**Exercise brief:**
Set down again exactly the lines of the listing below that fall between the line holding "absurd hridx hout" and the line holding "exact ⟨_, exec_kmix s⟩", inclusive.

* * *

/-! Progress under the invariant: only its clause for `BUSY` is used, since the sequencer outside its table is
the one refusal of a step (log entry 9). -/

theorem exists_engineStep {s : State} (hridx : s.ridx < s.inst.rounds) : ∃ t, engineStep s = .next t := by
  obtain ⟨_, _, _, -, -, hstep⟩ | ⟨hout, -⟩ := engineStep_cases s
  · exact ⟨_, hstep⟩
  · exact absurd hridx hout

theorem ControlInv.exists_step {s : State} (h : ControlInv s) : ∃ t, step s = .next t ∧ ControlInv t := by
  obtain ⟨t, ht⟩ : ∃ t, step s = .next t := by
    obtain ⟨-, hbusy, -⟩ := h
    obtain ⟨-, hstep⟩ | ⟨-, -, hstep⟩ | ⟨-, hrun, hstep⟩ | ⟨-, -, hstep⟩ := step_cases s
    · exact ⟨_, hstep⟩
    · exact ⟨_, hstep⟩
    · rw [hstep]
      exact exists_engineStep (hbusy hrun)
    · exact ⟨_, hstep⟩
  exact ⟨t, ht, stepKeepsTheInvariant s t h ht⟩

/-- The host's part of an action writes ports, of which `ControlInv` says nothing; what remains is a step or
nothing. -/
theorem ControlInv.exists_act {s : State} (h : ControlInv s) (a : Action) :
    ∃ t, act a s = .next t ∧ ControlInv t := by
  cases a with
  | reset =>
    have hrequest : ControlInv { s with resetPort := true } := h
    exact hrequest.exists_step
  | start c x k =>
    have hrequest : ControlInv { drivePorts c x k s with startPort := true } := h
    exact hrequest.exists_step
  | drive c x k => exact ⟨_, rfl, h⟩
  | engine => exact h.exists_step

/-- Settles O42, by progress and preservation: of a step, and of every action. -/
theorem machineNeverStops : Obligations.MachineNeverStops := by
  intro s h
  obtain ⟨t, hstep, -⟩ := h.exists_step
  exact ⟨⟨t, hstep⟩, h.exists_act⟩

/-- Settles O38, by induction on the number of steps: each one answers the state it began in. -/
theorem engineAtRestStays : Obligations.EngineAtRestStays := by
  intro n s hreset hstart hrest
  have hstep : step s = .next s := step_of_quiet_rest ⟨hreset, hstart⟩ (run_ne_busy_of_atRest hrest)
  induction n with
  | zero => exact steps_zero s
  | succ n ih => rw [steps_succ_of_next n hstep, ih]

/-- Settles O10, by the table of R108: the commands answer their START, accepted or ignored, and the
micro-operations a new block. -/
theorem everyOperationAnswersANextState : Obligations.EveryOperationAnswersANextState := by
  intro i s
  cases i with
  | enc => exact ⟨_, exec_enc s⟩
  | dec => exact ⟨_, exec_dec s⟩
  | kmix => exact ⟨_, exec_kmix s⟩
  | perm => exact ⟨_, exec_perm s⟩
  | subf => exact ⟨_, exec_subf s⟩
  | subi => exact ⟨_, exec_subi s⟩

end Sys2Proof.Machine

/-! ## Steps: the operation a step runs (30_encoding.md R53 to R55; 44_encode.md R82; 45_decode.md R91;
log entry 11) -/

namespace Sys2Proof.Machine

/-- Settles O1: the code on the port is decoded, and nothing else of the state chooses the operation. -/
theorem stepRunsThePresentedCommand : Obligations.StepRunsThePresentedCommand := by
  intro s i hreset hstart hi
  have hstep : step s = startStep s := by simp [step, cycle, hreset, hstart]
  rw [hstep, startStep, State.portInstr, hi]
  rfl

/-- What a micro-operation means, in one equation: a new block and nothing else (R54). -/
theorem exec_of_format_U {op : Instr} (h : op.format = .U) (s : State) :
    exec op s = .next (s.writeBlock (opBlock s.inst s.keyr op s.block)) := by
  have hexec := exec_decode_encode_of_format_U h s
  rwa [decode_encode] at hexec

/-- Settles O2: the control word is read back as its operation, and the two kinds of next position are the two
cases of the advance. -/
theorem stepRunsTheIssuedMicroOperation : Obligations.StepRunsTheIssuedMicroOperation := by
  intro s op i nxt hreset hstart hrun hrow hi
  obtain rfl : i = op := hi.symm.trans (decode_encode op)
  refine ⟨rfl, _, _, exec_of_format_U (format_of_roundTable hrow) s, step_of_row ⟨hreset, hstart⟩ hrun hrow, ?_⟩
  cases nxt with
  | goto r ph => rfl
  | complete => rfl

/-- The per-operation statements of the codes, gathered (R56, R58). -/
theorem exactCode (i : Instr) : Laws.ExactCode.Statement i := by
  cases i with
  | enc => exact Laws.ExactCode.enc
  | dec => exact Laws.ExactCode.dec
  | kmix => exact Laws.ExactCode.kmix
  | perm => exact Laws.ExactCode.perm
  | subf => exact Laws.ExactCode.subf
  | subi => exact Laws.ExactCode.subi

/-- The word of an operation at the width of its format places that operation. -/
theorem withFetchWord_encode {i : Instr} {width : Nat} (h : i.format.width = width) (s : State) :
    s.withFetchWord width (encode i).toNat = placeInstr i s := by
  obtain ⟨-, -, hword⟩ := exactCode i
  rw [State.withFetchWord, placeWord, ← h, hword]

/-- A placed command runs as the START on the ports (R53, R125). -/
theorem step_placeInstr_of_format_C {i : Instr} (h : i.format = .C) (s : State) :
    step (placeInstr i s) = exec i { placeInstr i s with resetPort := false, startPort := false } := by
  cases i with
  | enc => exact stepRunsThePresentedCommand _ _ rfl rfl (decode_encode .enc)
  | dec => exact stepRunsThePresentedCommand _ _ rfl rfl (decode_encode .dec)
  | kmix | perm | subf | subi => cases h
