-- ==== Sys2Proof/Machine/Aead.lean ====
section
/-! DEFINITION. The constant-time compare and the AEAD composition as functions (45_ct_memcmp.md R210, 44_aead.md R190, R191). -/

namespace Sys2Proof.Machine

/-- The accumulated difference `d` of R210 over the indices `i`, `i+1`, …, `n` of them: every byte, in index order. -/
def ctDiff (a b : List Byte) (d : Byte) (i : Nat) : Nat → Byte
  | 0 => d
  | n + 1 => ctDiff a b (d ||| (a.getD i 0 ^^^ b.getD i 0)) (i + 1) n

/-- `CT_EQ(a, b, L)` (R210), as a truth value. -/
def ctEq (a b : List Byte) (len : Nat) : Bool := ctDiff a b 0 0 len == 0

/-- `CT_OFFSET` (R6): the keystream offset of the body. -/
def ctOffset : Nat := 64

/-- `polyKey` of R190 and R191: the first 32 bytes of keystream block 0. -/
def aeadPolyKey (k n : List Byte) (len : Nat) : List Byte := slice (xsKs k n (ctOffset + len)) 0 32

/-- The body keystream of R190 and R191, bytes 64 … 64+L−1. -/
def aeadBodyKs (k n : List Byte) (len : Nat) : List Byte := slice (xsKs k n (ctOffset + len)) ctOffset (ctOffset + len)

/-- `AEAD_SEAL(k, n, pt)` (R190): the tag and the ciphertext body. -/
def aeadSeal (k n pt : List Byte) : List Byte × List Byte :=
  let ct := xorBytes pt (aeadBodyKs k n pt.length)
  (poly1305Fn (aeadPolyKey k n pt.length) ct, ct)

/-- `AEAD_OPEN(k, n, ct, tag)` (R191): the plaintext, or `none` for `AUTHENTICATION_FAILURE`. -/
def aeadOpen (k n ct tag : List Byte) : Option (List Byte) :=
  let expected := poly1305Fn (aeadPolyKey k n ct.length) ct
  if ctEq expected tag 16 then some (xorBytes ct (aeadBodyKs k n ct.length)) else none

end Sys2Proof.Machine
end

* * *

**Exercise answer:**
  · exact absurd hridx hout

theorem ControlInv.exists_step {s : State} (h : ControlInv s) : ∃ t, step s = .next t ∧ ControlInv t := by
  obtain ⟨t, ht⟩ : ∃ t, step s = .next t := by
    obtain ⟨-, hbusy, -⟩ := h
    obtain ⟨-, hstep⟩ | ⟨-, -, hstep⟩ | ⟨-, hrun, hstep⟩ | ⟨-, -, hstep⟩ := step_cases s
    · exact ⟨_, hstep⟩
    · exact ⟨_, hstep⟩
    · rw [hstep]
      exact exists_engineStep (hbusy hrun)
    · exact ⟨_, hstep⟩
  exact ⟨t, ht, stepKeepsTheInvariant s t h ht⟩

/-- The host's part of an action writes ports, of which `ControlInv` says nothing; what remains is a step or
nothing. -/
theorem ControlInv.exists_act {s : State} (h : ControlInv s) (a : Action) :
    ∃ t, act a s = .next t ∧ ControlInv t := by
  cases a with
  | reset =>
    have hrequest : ControlInv { s with resetPort := true } := h
    exact hrequest.exists_step
  | start c x k =>
    have hrequest : ControlInv { drivePorts c x k s with startPort := true } := h
    exact hrequest.exists_step
  | drive c x k => exact ⟨_, rfl, h⟩
  | engine => exact h.exists_step

/-- Settles O42, by progress and preservation: of a step, and of every action. -/
theorem machineNeverStops : Obligations.MachineNeverStops := by
  intro s h
  obtain ⟨t, hstep, -⟩ := h.exists_step
  exact ⟨⟨t, hstep⟩, h.exists_act⟩

/-- Settles O38, by induction on the number of steps: each one answers the state it began in. -/
theorem engineAtRestStays : Obligations.EngineAtRestStays := by
  intro n s hreset hstart hrest
  have hstep : step s = .next s := step_of_quiet_rest ⟨hreset, hstart⟩ (run_ne_busy_of_atRest hrest)
  induction n with
  | zero => exact steps_zero s
  | succ n ih => rw [steps_succ_of_next n hstep, ih]

/-- Settles O10, by the table of R108: the commands answer their START, accepted or ignored, and the
micro-operations a new block. -/
theorem everyOperationAnswersANextState : Obligations.EveryOperationAnswersANextState := by
  intro i s
  cases i with
  | enc => exact ⟨_, exec_enc s⟩
  | dec => exact ⟨_, exec_dec s⟩
  | kmix => exact ⟨_, exec_kmix s⟩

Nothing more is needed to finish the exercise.